Tracking create_before_destroy in state: it initially seemed like create-before-destroy was a config-only problem, but because of the need to propagate up and down dependency chains it also interacted with "orphaned" resources that were only present in the state, and so needed to be tracked there too.
Destroy transformer no longer needs to repeat most of the graph-building process: due to the previous item and some other similar changes, it was now possible to rely only on the main graph and metadata in the state when calculating the needed destroy edges, leaving this transformer in mostly the same shape as in today's OpenTofu.

Refactoring

For a long time the system supported rebinding existing objects to different resource instance addresses only as a special "out-of-band" operation using the command tofu state mv, which meant that the main language runtime could generally assume that all objects would have a fixed resource instance address throughout an entire plan/apply round.

However, treating address rebinding as an out-of-band meant that it didn't fit in well to the typical OpenTofu workflow: the configuration and state both need to change together for such a change to be effective, but tofu state mv only updates the state and so teams using it would need to either first update their shared configuration (in version control) and then run tofu state mv, or conversely to run tofu state mv and then update the shared configuration to match, in both cases creating a window of time where the configuration and state are inconsistent and so anyone concurrently running a normal plan/apply round could cause the affected objects to be destroyed completely.

To help address that, today's OpenTofu includes language features for "refactoring" which work, in essence, by asking authors to describe configuration changes that would require state updates as part of the configuration, and then OpenTofu uses that extra information to propose to update the state to match during the next plan/apply round.

The language runtime fundamentally assumes that all objects have fixed resource instance addresses throughout a plan/apply round though, so in practice those features were implemented as a special extra preprocessing step that makes changes to the state before the plan graph construction begins. That preprocessing step needs to take into account dependencies itself, and so it ends up needing to deal with several concerns that the language runtime also shares but yet very little code can be shared between the two.

Additionally, resource instance addresses include a dynamic instance key part but yet the preprocessing step to handle the moves cannot know which instance keys each resource has in the desired state, because the desired state hasn't been created yet. Therefore the system has a counter-intuitive design where the preprocessing step optimistically assumes that the instance keys in source addresses are valid, and then retroactively checks if they were only after the planning phase has completed.

These constraints cause the implementation of the refactoring features to be more complicated, and also constrained the refactoring blocks to only supporting static expressions because they must be handled before the main evaluation process can start, and thus before dynamic expressions can be evaluated. That led, for example, to opentofu/opentofu#1475. Although we cannot be certain that dealing with address changes as part of the main execution is sufficient to support more-dynamic situations, it does seem to be necessary.
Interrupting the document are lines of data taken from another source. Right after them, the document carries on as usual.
-- ==== Sys2Proof/Machine/Check.lean ====
section
/-! DEFINITION. The configuration check (spec 1.13), the route walk it builds (R8) and the touched-district sets that a
passing check derives (1.14). All of it is a computation over the tables alone. -/

namespace Sys2Proof

/-- Check codes in the order of their numbers, from 0 (1.13). -/
inductive CheckCode where
  | pass | fieldRange | panelTwice | boardTwice | noSections | detectorNotDetect | detectorTwice | tableLinkKind
  | deckTwice | linkTargetAbsent | linkLoop | linkNotReturned | pointLinkTwice | pointNotPointNode | pointChannelTwice
  | pointNoLink | pointSectionWrong | signalNotSignalNode | signalHeadTwice | callOnHeadKind | turntableDeckMismatch
  | nOdd | indexOffsetRange | slipToleranceLarge | windingLimitSmall | rateOrder | roadPositionRange | roadPositionTwice
  | roadSectionKind | roadSectionTwice | roadSectionUnused | routeSignalAbsent | routeClassSignal | routePathShort
  | routeSectionBad | routePointAbsent | routePointTwice | routeDeckField | routeBufferExit | routeNotAWalk
  | routeOverlapNotAWalk | routePointRole | routeReleaseIndex | scriptButtonTwice | scriptRefBad | scriptCancelNotSet
  | berthSectionAbsent
  deriving DecidableEq, Repr

/-- The number of a check code (1.13). -/
def CheckCode.code (c : CheckCode) : Nat := c.ctorIdx

/-- The result of a check: a code, a table number and an index (R9). -/
structure CheckResult where
  code : CheckCode := .pass
  table : Nat := 0
  index : Nat := 0
  deriving DecidableEq, Repr

/-- A failure with `code` unless `test` holds. -/
def demand (test : Bool) (code : CheckCode) : Option CheckCode :=
  if test then none else some code

/-- Reports a failure at a record. -/
def atRecord (table index : Nat) (f : Option CheckCode) : Option CheckResult :=
  f.map fun code => { code, table, index }

/-- No number occurs twice. -/
def distinctNumbers : List Nat → Bool
  | [] => true
  | k :: l => !l.contains k && distinctNumbers l

namespace Tables

def nodeKind (t : Tables) (a : Nat) : NodeKind := (t.nodes.getD a {}).kind

/-- The range test fails on a record the memory gave damaged (R10). -/
def sound (dmg : List (Nat × Nat)) (table i : Nat) (inRange : Bool) : Option CheckCode :=
  demand (inRange && !dmg.contains (table, i)) .fieldRange

/-! ## NODE pass (R11) -/

def nodeTest (t : Tables) (dmg : List (Nat × Nat)) (a : Nat) : Option CheckCode :=
  let lower (k : NodeKind) := (List.range a).any fun b => t.nodeKind b == k && decide (1 ≤ b)
  sound dmg 2 a true
  <|> demand (!(t.nodeKind a == .panel && lower .panel)) .panelTwice
  <|> demand (!(t.nodeKind a == .board && lower .board)) .boardTwice

/-- The test at the end of the pass. -/
def tracksPresent (t : Tables) : Option CheckCode := demand (!t.tracks.isEmpty) .noSections

def nodePass (t : Tables) (dmg : List (Nat × Nat)) : Option CheckResult :=
  ((List.range 31).map (· + 1)).findSome? (fun a => atRecord 2 a (t.nodeTest dmg a))
  <|> atRecord 3 0 t.tracksPresent

/-! ## SECTION pass (R12) -/

/-- The TABLE links suit the kind (R12 test 3). -/
def tableLinksSuit (r : TrackRec) : Bool :=
  let isTable : Link → Bool := fun l => match l with
    | .table _ => true
    | _ => false
  match r.kind with
  | .plain => !isTable r.endA && !isTable r.endB
  | .road => (r.endA == .table 0 && !isTable r.endB) || (r.endB == .table 0 && !isTable r.endA)
  | .deck => (r.endA == .table 1 && r.endB == .table 2) || (r.endA == .table 2 && r.endB == .table 1)

/-- The track pieces a link names. -/
def linkTracks : Link → List Nat
  | .track u => [u]
  | .point _ n r => [n, r]
  | _ => []

/-- Everything a link names is present (R12 test 5). -/
def linkTargetsPresent (t : Tables) (l : Link) : Bool :=
  (linkTracks l).all t.tracks.has && (match l with
    | .point p _ _ => t.points.has p
    | _ => true)

/-- The link has its return (R12 test 7). -/
def linkReturned (t : Tables) (s : Nat) (l : Link) : Bool :=
  match l with
  | .track u => (t.tracks.get? u).any fun r => r.endA.names s || r.endB.names s
  | .point _ n r =>
    [n, r].all fun u => (t.tracks.get? u).any fun v => v.endA == .track s || v.endB == .track s
  | _ => true

/-- The point whose toe a link is. -/
def linkPoint : Link → List Nat
  | .point p _ _ => [p]
  | _ => []

def trackPoints (r : TrackRec) : List Nat := linkPoint r.endA ++ linkPoint r.endB

/-- The tests of one track piece, in the order of R12. The eighth looks at track pieces of lower index alone, as R12 words
it: a track piece with POINT links for the same point at both its ends passes, though R13 and R18 have each point in exactly
one POINT link. That it passes is the model's choice (log 21). -/
def trackTest (t : Tables) (dmg : List (Nat × Nat)) (s : Nat) (r : TrackRec) : Option CheckCode :=
  let lower (f : TrackRec → Bool) := t.tracks.any fun e => decide (e.1 < s) && f e.2
  let named := linkTracks r.endA ++ linkTracks r.endB
  sound dmg 3 s r.inRange
  <|> demand (t.nodeKind r.detNode == .detect) .detectorNotDetect
  <|> demand (!lower fun q => q.detNode == r.detNode && q.detInput == r.detInput) .detectorTwice
  <|> demand (tableLinksSuit r) .tableLinkKind
  <|> demand (!(r.kind == .deck && lower fun q => q.kind == .deck)) .deckTwice
  <|> demand (t.linkTargetsPresent r.endA && t.linkTargetsPresent r.endB) .linkTargetAbsent
  <|> demand (!named.contains s && distinctNumbers named) .linkLoop
  <|> demand (t.linkReturned s r.endA && t.linkReturned s r.endB) .linkNotReturned
  <|> demand (!lower fun q => (trackPoints q).any (trackPoints r).contains) .pointLinkTwice

def trackPass (t : Tables) (dmg : List (Nat × Nat)) : Option CheckResult :=
  t.tracks.findSome? fun e => atRecord 3 e.1 (t.trackTest dmg e.1 e.2)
Historical changes related to this:

What are known performance issues:

Lack of provider bulk actions
Near global state access and modification
Inability to resolve detailed references
- foo[4].thing currently fully resolves all instances of foo and all outputs, not just .thing

What are we proposing?

We are proposing a major design change to OpenTofu's internal architecture, focusing on breaking apart the complexity of the graph operations above.
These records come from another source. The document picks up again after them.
-- ==== Sys2Proof/Decode.lean ====
section
/-! DEFINITION. Decoding. The opcode table gives its rows no bits, so no word spells a command; a request frame's kind
and body spell a request (11.8). -/

namespace Sys2Proof

/-- The table gives no row any bits, so no word spells a command. -/
def decodeTableWord (_nbits _w : Nat) : Option Instr := none

/-- What a good frame is (R174 cases 1 and 2). -/
inductive FrameRead where
  | badKind
  | badLength
  | request (i : Instr)
  deriving DecidableEq, Repr

/-- Body byte `n`. -/
def bodyByte (b : List Byte) (n : Nat) : Byte := b.getD n 0#8

/-- Two body bytes, most significant first. -/
def bodyWord (b : List Byte) (n : Nat) : BitVec 16 := bodyByte b n ++ bodyByte b (n + 1)

/-- The record part of a TABLE_WRITE: form 0 CLEAR, form 1 a record in an encoding that is open (log 6); another form
fits no field. -/
def writeFormOf (table : Nat) (b : List Byte) : WriteForm :=
  if bodyByte b 2 = 0#8 then .clear
  else if bodyByte b 2 = 1#8 then Config.freeRecordOf table (b.drop 3)
  else .misfit

/-- The request that a kind and a body of a length the kind carries stand for. -/
def requestFields (kind : Byte) (b : List Byte) : Option Instr :=
  let at' := bodyByte b
  match kind.toNat with
  | 0x01 => some .identify
  | 0x02 => some .getMode
  | 0x03 => some .configure
  | 0x04 => some (.tableWrite (at' 0) (at' 1) (writeFormOf (at' 0).toNat b))
  | 0x05 => some (.tableRead (at' 0) (at' 1))
  | 0x06 => some .commit
  | 0x07 => some .store
  | 0x08 => some .reload
  | 0x09 => some .start
  | 0x0A => some .stop
  | 0x0B => some .halt
  | 0x0C => some .restart
  | 0x10 => some (.eventMask (bodyWord b 0))
  | 0x11 => some .eventHold
  | 0x12 => some .eventResume
  | 0x20 => some (.routeSet (at' 0) (at' 1) (at' 2) (bodyWord b 3))
  | 0x21 => some (.routeCancel (at' 0) (at' 1))
  | 0x22 => some (.routeForceRelease (at' 0) (at' 1))
  | 0x23 => some (.routeStatus (at' 0))
  | 0x24 => some (.sectionStatus (at' 0))
  | 0x28 => some (.pointThrow (at' 0) (at' 1) (at' 2))
  | 0x29 => some (.pointStatus (at' 0))
  | 0x2C => some (.signalReminder (at' 0) (at' 1) (at' 2))
  | 0x2D => some (.signalStatus (at' 0))
  | 0x30 => some (.districtAssign (at' 0) (at' 1) (at' 2) (at' 3) (at' 4))
  | 0x31 => some (.districtTake (at' 0) (at' 1))
  | 0x32 => some (.districtGiveBack (at' 0) (at' 1))
  | 0x33 => some (.districtStatus (at' 0))
  | 0x38 => some (.trainInterpose (b.take 6) (at' 6) (at' 7) (at' 8) (at' 9) (at' 10))
  | 0x39 => some (.trainCancel (b.take 6) (at' 6))
  | 0x3A => some (.trainStatus (if b.length = 1 then .position (at' 0) else .code b))
  | 0x40 => some (.tableHome (at' 0))
  | 0x41 => some (.tableMove (at' 0) (at' 1) (at' 2))
  | 0x42 => some (.tableStop (at' 0))
  | 0x43 => some (.tableHalt (at' 0))
  | 0x44 => some .tableStatus
  | 0x48 => some (.visitorEnable (at' 0) (at' 1))
  | 0x49 => some (.visitorDefault (at' 0) (at' 1))
  | 0x4A => some .visitorStatus
  | 0x4B => some (.messagePut (at' 0) (at' 1) (b.drop 2))
  | 0x4C => some (.rotationSet (at' 0) (b.drop 1))
  | 0x50 => some (.nodeStatus (at' 0))
  | _ => none

/-- A TABLE_WRITE of form 0 carries 3 bytes alone. -/
def clearTooLong (kind : Byte) (b : List Byte) : Bool :=
  kind == 0x04#8 && bodyByte b 2 == 0#8 && decide (3 < b.length)

/-- A good frame, judged for its kind and its length (R174 cases 1 and 2). -/
def requestOf (kind : Byte) (b : List Byte) : FrameRead :=
  if !Machine.isRequestKind kind then .badKind
  else if !Machine.lengthSuits kind b.length || clearTooLong kind b then .badLength
  else match requestFields kind b with
  | some i => .request i
  | none => .badKind

/-- The frame bytes of a request whose body is `b`, from the layout of 11.8. -/
def requestFrame (kind : Byte) (b : List Byte) : List Byte := Machine.frameBytes kind b

end Sys2Proof
end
Operations today re-use a lot of the same concepts and code throughout their execution. In practice, this means that a lot of work needs to be repeated between operations. It is also complicated that the expected result of a given codepath may change dramatically based on the operation, leading to hard to trace bugs.

In short, we have several general purpose structures and concepts that are heavily re-used in ways that are not ideal. Althought code re-use should be a goal we strive for, doing so in to aggressive of a fashion can lead to hard to maintain patterns and brittle designs.

Therefore, we propose to form a stronger conceptual chain between the three classes of operations, Validate, Plan, and Apply. Each operation class would have a clear set of non-overlapping responsibilities that would feed into the next link in the chain.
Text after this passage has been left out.